++++ MATERIALS PROVIDED ++++

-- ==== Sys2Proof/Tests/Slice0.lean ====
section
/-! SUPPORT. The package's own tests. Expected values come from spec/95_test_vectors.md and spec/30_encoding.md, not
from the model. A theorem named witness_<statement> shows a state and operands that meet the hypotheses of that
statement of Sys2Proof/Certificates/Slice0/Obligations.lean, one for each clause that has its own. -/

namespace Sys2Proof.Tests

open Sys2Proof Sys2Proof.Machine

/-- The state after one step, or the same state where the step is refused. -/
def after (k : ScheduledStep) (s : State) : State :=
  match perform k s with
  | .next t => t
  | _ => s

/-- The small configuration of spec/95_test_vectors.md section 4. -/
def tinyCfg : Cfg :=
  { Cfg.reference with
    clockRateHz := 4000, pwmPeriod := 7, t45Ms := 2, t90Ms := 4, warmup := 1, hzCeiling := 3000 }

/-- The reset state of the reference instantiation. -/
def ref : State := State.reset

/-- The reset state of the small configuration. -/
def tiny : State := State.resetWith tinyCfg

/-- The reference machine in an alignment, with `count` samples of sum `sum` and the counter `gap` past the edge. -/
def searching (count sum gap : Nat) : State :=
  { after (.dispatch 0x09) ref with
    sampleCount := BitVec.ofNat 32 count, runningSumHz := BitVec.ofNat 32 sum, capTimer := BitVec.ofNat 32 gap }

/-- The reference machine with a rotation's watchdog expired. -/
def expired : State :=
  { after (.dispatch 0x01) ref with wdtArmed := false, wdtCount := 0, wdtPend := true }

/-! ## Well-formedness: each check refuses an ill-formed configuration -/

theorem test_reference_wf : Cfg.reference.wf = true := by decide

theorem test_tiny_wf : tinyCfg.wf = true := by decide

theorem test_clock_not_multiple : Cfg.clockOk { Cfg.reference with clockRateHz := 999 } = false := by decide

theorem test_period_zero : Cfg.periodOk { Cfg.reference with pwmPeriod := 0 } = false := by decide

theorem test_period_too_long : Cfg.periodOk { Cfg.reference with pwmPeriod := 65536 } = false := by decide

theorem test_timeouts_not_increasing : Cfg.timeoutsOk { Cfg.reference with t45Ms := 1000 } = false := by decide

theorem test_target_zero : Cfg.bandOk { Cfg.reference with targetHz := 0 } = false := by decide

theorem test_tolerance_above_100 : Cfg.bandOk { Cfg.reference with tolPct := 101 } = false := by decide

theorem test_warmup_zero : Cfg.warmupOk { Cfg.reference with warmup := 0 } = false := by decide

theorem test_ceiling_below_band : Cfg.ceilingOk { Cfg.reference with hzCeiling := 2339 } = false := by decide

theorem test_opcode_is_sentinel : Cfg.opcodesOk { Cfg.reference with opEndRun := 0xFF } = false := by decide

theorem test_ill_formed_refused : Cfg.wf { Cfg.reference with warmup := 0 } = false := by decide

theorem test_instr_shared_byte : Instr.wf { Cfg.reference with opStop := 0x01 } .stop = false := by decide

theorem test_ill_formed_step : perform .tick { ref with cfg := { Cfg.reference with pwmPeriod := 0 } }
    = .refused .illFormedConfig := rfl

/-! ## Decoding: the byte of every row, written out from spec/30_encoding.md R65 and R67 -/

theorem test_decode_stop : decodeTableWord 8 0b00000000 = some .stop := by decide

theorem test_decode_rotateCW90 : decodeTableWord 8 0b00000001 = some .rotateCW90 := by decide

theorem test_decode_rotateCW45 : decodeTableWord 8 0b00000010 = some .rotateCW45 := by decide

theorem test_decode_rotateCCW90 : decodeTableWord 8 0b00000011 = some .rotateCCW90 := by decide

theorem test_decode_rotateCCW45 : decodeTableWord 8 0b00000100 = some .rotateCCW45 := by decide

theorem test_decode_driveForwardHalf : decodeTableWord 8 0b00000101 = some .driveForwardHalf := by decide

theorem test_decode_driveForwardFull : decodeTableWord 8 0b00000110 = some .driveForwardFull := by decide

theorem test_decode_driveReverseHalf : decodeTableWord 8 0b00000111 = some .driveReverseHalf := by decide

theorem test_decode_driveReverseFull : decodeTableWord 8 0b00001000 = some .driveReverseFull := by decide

++++
++++ MATERIALS PROVIDED ++++

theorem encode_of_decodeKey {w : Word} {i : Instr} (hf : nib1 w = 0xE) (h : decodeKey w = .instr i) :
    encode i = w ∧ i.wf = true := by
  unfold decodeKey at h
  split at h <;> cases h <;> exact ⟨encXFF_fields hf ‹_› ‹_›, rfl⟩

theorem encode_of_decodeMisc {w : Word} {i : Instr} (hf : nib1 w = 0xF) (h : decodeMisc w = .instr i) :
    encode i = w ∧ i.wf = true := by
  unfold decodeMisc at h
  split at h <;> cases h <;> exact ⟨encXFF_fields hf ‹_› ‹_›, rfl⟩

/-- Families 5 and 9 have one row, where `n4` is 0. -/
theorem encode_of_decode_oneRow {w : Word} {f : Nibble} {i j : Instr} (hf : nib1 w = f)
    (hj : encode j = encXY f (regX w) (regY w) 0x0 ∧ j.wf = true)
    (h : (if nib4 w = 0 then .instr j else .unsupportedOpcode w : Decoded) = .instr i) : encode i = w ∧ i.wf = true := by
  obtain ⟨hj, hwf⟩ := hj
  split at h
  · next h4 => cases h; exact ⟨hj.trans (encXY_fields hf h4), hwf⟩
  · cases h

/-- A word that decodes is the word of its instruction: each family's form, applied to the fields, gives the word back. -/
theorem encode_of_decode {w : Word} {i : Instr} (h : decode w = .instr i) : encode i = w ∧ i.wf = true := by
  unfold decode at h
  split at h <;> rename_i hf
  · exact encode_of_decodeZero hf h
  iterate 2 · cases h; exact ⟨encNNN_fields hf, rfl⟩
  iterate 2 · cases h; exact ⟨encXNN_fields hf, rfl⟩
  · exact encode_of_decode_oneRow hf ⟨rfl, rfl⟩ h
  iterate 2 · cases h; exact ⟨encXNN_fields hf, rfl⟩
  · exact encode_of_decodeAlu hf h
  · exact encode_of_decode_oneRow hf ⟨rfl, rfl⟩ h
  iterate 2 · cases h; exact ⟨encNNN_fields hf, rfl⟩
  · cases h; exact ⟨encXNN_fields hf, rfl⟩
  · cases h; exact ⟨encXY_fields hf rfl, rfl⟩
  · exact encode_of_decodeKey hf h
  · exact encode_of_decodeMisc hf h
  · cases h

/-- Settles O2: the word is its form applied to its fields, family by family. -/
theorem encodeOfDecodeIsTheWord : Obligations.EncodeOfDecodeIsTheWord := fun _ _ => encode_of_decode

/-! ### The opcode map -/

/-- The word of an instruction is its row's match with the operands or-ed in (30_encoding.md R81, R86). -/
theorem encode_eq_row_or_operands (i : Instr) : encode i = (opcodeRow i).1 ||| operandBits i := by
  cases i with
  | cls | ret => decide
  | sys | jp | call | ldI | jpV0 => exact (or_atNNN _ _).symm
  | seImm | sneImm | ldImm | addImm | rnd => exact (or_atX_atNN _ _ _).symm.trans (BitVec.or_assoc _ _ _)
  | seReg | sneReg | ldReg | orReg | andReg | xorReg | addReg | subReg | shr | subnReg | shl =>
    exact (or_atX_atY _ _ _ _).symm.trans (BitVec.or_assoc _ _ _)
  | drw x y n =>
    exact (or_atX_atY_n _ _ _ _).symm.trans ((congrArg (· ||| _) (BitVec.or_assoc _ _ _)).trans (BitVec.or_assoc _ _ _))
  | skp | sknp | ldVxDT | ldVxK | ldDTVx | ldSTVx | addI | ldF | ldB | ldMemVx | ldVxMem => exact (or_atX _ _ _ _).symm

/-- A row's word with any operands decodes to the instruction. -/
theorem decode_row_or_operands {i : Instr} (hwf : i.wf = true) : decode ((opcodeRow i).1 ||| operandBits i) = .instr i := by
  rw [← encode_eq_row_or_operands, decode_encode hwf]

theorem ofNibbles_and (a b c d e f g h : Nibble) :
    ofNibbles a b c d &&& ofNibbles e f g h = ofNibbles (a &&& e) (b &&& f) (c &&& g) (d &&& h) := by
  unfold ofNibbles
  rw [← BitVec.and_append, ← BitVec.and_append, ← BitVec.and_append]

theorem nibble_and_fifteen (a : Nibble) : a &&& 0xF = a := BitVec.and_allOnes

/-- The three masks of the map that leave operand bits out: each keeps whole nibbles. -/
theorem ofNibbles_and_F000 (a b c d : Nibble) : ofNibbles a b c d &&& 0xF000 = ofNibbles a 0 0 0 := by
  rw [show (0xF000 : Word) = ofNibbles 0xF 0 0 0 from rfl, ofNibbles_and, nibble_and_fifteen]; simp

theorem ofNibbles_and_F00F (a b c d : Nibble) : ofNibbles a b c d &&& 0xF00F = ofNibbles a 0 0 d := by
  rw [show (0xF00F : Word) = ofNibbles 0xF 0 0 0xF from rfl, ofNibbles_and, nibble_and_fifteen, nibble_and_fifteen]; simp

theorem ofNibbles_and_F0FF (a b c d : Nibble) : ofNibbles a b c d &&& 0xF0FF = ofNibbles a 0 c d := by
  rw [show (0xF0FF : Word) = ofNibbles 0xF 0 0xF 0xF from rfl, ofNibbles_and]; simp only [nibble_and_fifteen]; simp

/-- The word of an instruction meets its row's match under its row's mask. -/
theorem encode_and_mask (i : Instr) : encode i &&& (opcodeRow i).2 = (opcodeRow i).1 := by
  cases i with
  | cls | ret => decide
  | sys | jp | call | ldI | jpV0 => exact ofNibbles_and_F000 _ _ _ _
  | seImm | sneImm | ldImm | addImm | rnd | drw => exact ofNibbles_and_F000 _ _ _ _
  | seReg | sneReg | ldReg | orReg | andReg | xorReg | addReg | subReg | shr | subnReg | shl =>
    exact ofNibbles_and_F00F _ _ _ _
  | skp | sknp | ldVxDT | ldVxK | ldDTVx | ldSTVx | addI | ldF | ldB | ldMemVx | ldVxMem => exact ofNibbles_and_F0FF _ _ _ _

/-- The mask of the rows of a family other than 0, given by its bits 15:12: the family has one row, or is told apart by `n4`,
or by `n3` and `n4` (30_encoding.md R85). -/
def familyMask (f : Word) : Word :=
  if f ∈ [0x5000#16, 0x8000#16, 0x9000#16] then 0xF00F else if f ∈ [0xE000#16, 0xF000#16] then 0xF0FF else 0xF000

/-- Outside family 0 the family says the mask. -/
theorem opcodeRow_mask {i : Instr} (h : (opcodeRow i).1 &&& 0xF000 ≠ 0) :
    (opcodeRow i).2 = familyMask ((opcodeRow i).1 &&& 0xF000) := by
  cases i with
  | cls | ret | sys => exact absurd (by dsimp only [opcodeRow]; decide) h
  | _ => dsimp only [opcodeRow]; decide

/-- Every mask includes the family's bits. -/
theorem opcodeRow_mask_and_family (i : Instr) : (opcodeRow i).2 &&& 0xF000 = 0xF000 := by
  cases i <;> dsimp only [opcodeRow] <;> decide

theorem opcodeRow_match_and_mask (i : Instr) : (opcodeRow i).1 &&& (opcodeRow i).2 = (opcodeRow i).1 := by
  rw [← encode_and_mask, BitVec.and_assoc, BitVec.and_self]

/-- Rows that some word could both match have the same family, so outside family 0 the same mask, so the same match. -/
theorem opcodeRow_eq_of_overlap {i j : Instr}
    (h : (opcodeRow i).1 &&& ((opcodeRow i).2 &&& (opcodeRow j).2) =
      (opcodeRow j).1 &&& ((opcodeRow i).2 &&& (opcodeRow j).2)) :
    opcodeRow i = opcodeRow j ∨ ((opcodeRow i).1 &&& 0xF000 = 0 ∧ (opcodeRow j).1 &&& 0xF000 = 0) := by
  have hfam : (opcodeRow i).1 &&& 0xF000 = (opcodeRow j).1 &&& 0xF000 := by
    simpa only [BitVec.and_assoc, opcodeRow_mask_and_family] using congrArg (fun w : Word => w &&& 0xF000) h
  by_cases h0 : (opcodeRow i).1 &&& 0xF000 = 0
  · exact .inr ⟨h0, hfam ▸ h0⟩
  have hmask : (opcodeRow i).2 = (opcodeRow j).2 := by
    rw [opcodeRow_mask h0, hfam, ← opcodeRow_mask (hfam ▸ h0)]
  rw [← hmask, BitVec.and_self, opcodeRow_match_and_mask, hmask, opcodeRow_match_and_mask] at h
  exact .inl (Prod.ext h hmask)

++++

EXERCISE DETAILS
In the data above, which lines lie between the line with "-- ==== Sys2Proof/Tests/Slice0.lean" and the line with "theorem test_target_zero : Cfg.bandOk", inclusive? Print those lines exactly and nothing else.

WRITTEN SOLUTION
-- ==== Sys2Proof/Tests/Slice0.lean ====
section
/-! SUPPORT. The package's own tests. Expected values come from spec/95_test_vectors.md and spec/30_encoding.md, not
from the model. A theorem named witness_<statement> shows a state and operands that meet the hypotheses of that
statement of Sys2Proof/Certificates/Slice0/Obligations.lean, one for each clause that has its own. -/

namespace Sys2Proof.Tests

open Sys2Proof Sys2Proof.Machine

/-- The state after one step, or the same state where the step is refused. -/
def after (k : ScheduledStep) (s : State) : State :=
  match perform k s with
  | .next t => t
  | _ => s

/-- The small configuration of spec/95_test_vectors.md section 4. -/
def tinyCfg : Cfg :=
  { Cfg.reference with
    clockRateHz := 4000, pwmPeriod := 7, t45Ms := 2, t90Ms := 4, warmup := 1, hzCeiling := 3000 }

/-- The reset state of the reference instantiation. -/
def ref : State := State.reset

/-- The reset state of the small configuration. -/
def tiny : State := State.resetWith tinyCfg

/-- The reference machine in an alignment, with `count` samples of sum `sum` and the counter `gap` past the edge. -/
def searching (count sum gap : Nat) : State :=
  { after (.dispatch 0x09) ref with
    sampleCount := BitVec.ofNat 32 count, runningSumHz := BitVec.ofNat 32 sum, capTimer := BitVec.ofNat 32 gap }

/-- The reference machine with a rotation's watchdog expired. -/
def expired : State :=
  { after (.dispatch 0x01) ref with wdtArmed := false, wdtCount := 0, wdtPend := true }

/-! ## Well-formedness: each check refuses an ill-formed configuration -/

theorem test_reference_wf : Cfg.reference.wf = true := by decide

theorem test_tiny_wf : tinyCfg.wf = true := by decide

theorem test_clock_not_multiple : Cfg.clockOk { Cfg.reference with clockRateHz := 999 } = false := by decide

theorem test_period_zero : Cfg.periodOk { Cfg.reference with pwmPeriod := 0 } = false := by decide

theorem test_period_too_long : Cfg.periodOk { Cfg.reference with pwmPeriod := 65536 } = false := by decide

theorem test_timeouts_not_increasing : Cfg.timeoutsOk { Cfg.reference with t45Ms := 1000 } = false := by decide

theorem test_target_zero : Cfg.bandOk { Cfg.reference with targetHz := 0 } = false := by decide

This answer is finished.